DÍZIMO – DA LEI A GRAÇA


Gênesis 14: 12-20 – Mateus 23: 23


INTRODUÇÃO
            O que apresento aqui é um resumo de tudo que gostaria de argumentar sobre dízimos. Não posso e não quero fazer um livro sobre o assunto. Os argumentos não são completos e nem finais, são apenas parte de um todo sobre a fidelidade nos dízimos e ofertas. Também não é a última “água do deserto” sobre o assunto. Com certeza, há outros textos, que se poderiam buscar, talvez até mais completos. Para quem quer ser fiel e obedecer a Palavra do Eterno, pouca coisa lhe basta. Para quem está louco por cair fora dos princípios da Palavra, é preciso muita argumentação e, mesmo assim, é possível que não seja suficiente.

            Aqui, quero tratar sobre alguns argumentos tais como o fato de se acusar os ministros do evangelho de desfrutar do dízimo sem amparo bíblico. Chamo os que não são fãs do dízimo, aqui, de “anti-dízimos” ou “anti-dizimistas”.
            Algumas acusações são feitas a ministros pelo fato de enriquecerem com os dízimos das igrejas. É verdade que temos gente se locupletando dos dízimos das igrejas, mas é no mínimo uma leviandade colocar milhares de homens de Deus na mesma vala comum dos errados. Existem centenas de médicos e advogados canalhas. Porém isto não quer dizer que os de verdade não têm direito de cobrar seus devidos honorários. Não é porque existem os maus, que agora vamos deixar de honrar os bons e olha que os bons são aos milhares.
            Apresento aqui as palavras de Jesus que orientam e fecham questão sobre os dízimos. Aliás, Jesus é o mestre por excelência em qualquer assunto que ele tenha tratado. Por causa dele e de seus ensinos é que somos chamados cristãos. Os apóstolos podem nos dar luzes, mas a fonte é Jesus.
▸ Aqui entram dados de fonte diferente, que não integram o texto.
-- ==== Sys2Proof/Machine/Schedule.lean ====
section
/-! DEFINITION. Which step comes next: the environment's turns in their order, and each transmitter step at the first counter
value at which its guard holds (R73, R216, R271; log entries 1, 3, 13). -/

namespace Sys2Proof.Machine

/-- Microseconds until the transmitter's next step is enabled; none when no step is selected (R102, R216). -/
def txWait (s : State) : Option Nat :=
  match s.tx.state with
  | .leadSync => some (phaseWait s)
  | .bits => some (phaseWait s)
  | .trailSync => some (phaseWait s)
  | .quiet => if s.tx.pin then none else some (Config.quietUs - quietElapsed s)
  | .idle => none

/-- The transmitter's step, `w` microseconds from now: the operation its pattern selects (R102). -/
def takeTxStep (s : State) (w : Nat) : Result :=
  match decode (.txPattern (txPattern s.tx)) with
  | .ok i => exec i (s.later w)
  | .error _ => .next s.silent

/-- The waiting SEND is taken, if there is one and the transmitter is idle (R196). -/
def takeWaiting (s : State) : State :=
  match s.waiting with
  | [] => s.silent
  | a :: rest => if s.tx.state = .idle then acceptSend a (s.setWaiting rest) else s.silent

/-- Does a transmitter step that is due in `w` microseconds come before the turn `t`? Earlier ones do (R216); at the same
counter value the turn says (R271). -/
def txGoesFirst (s : State) (t : Turn) (w : Nat) : Bool :=
  let d := (tsub t.time s.now).toNat
  decide (w < d) || (decide (w = d) && t.txFirst)

/-- The environment's turn on the state at that instant. A strobe at 0 starts nothing (R86, R109); a reserved word is
refused (R93). -/
def takeStimulus (x : Stimulus) (s : State) : Result :=
  match x with
  | .accept => .next (takeWaiting s)
  | .input y =>
    match decode (.input y) with
    | .ok i => exec i s
    | .error _ =>
      match y with
      | .command w => .refused (.reservedCommand w)
      | .rxEdge _ => .next s.silent
      | .resetIn _ => .next s.silent

/-- The turn is taken: the counter stands at its time, and it is gone from the list. -/
def takeTurn (t : Turn) (rest : List Turn) (s : State) : Result :=
  takeStimulus t.what ((s.setTurns rest).setNow t.time)

/-- The next step of the block. With no turn left the transmitter goes on by itself and a waiting SEND is taken as soon as
the transmitter is idle (log entry 13); with nothing to do the block stays as it is (log entry 12). -/
def nextStep (s : State) : Result :=
  match s.turns with
  | [] =>
    match txWait s with
    | some w => takeTxStep s w
    | none => .next (takeWaiting s)
  | t :: rest =>
    match txWait s with
    | some w => if txGoesFirst s t w then takeTxStep s w else takeTurn t rest s
    | none => takeTurn t rest s

/-! ## Placing an operation where the step takes it next -/

/-- The transmitter at a pattern of format T, with a record and a current bit for its step to read (R102, R224). -/
def Transmitter.place (t : Transmitter) (cat : Vector Protocol Config.nProtocols) (st : TxState) (pin : Bool) :
    Transmitter :=
  { t with
    state := st, pin := pin,
    protocolId :=
      if st = .leadSync then BitVec.ofNat Config.protoIdW Config.nexaProto
      else if (protocolAt cat t.protocolId.toNat).isSome then t.protocolId else 1,
    bitIdx := if t.bitIdx.toNat < t.bitLength.toNat then t.bitIdx else 0,
    bitLength := if t.bitIdx.toNat < t.bitLength.toNat then t.bitLength else 1 }

/-- The state and pin of a pattern that enables a step (R102). -/
def patternOf (p : BitVec 4) : Option (TxState × Bool) :=
  match p.toNat with
  | 0b0010 => some (.leadSync, false)
  | 0b0011 => some (.leadSync, true)
  | 0b0100 => some (.bits, false)
  | 0b0101 => some (.bits, true)
  | 0b0110 => some (.trailSync, false)
  | 0b0111 => some (.trailSync, true)
  | 0b1000 => some (.quiet, false)
  | _ => none

/-- `s` with the code `c` where the next step takes it: an input as the first turn, at the counter's present value; a
pattern of format T in the transmitter, with no turn before its step (log entry 14). A segment kind is no step. -/
def place (s : State) (c : OpCode) : State :=
  match c with
  | .input x => s.setTurns ({ time := s.now, txFirst := false, what := .input x } :: s.turns)
  | .txPattern p =>
    match patternOf p with
    | some (st, pin) => (s.setTx (s.tx.place s.catalog st pin)).setTurns []
    | none => s
  | .segKind _ => s

end Sys2Proof.Machine
end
Então, vamos observar o que compartilho adiante.


1. POR QUE ODIAR O PRINCÍPIO?
   Antes de entrar na explicação dos textos bíblicos, quero discutir algumas das argumentações que os “anti-dízimos” usam. Leio as vezes algumas coisas que escrevem. Observo como eles desconhecem as Escrituras, a realidade ministerial e como odeiam missões. Também percebo uma ponta de inveja que eles têm do sucesso ministerial de alguns. Também, quero contraditar a principal argumentação dos anti-dizimistas de que dízimo é uma exigência da lei, da Torah.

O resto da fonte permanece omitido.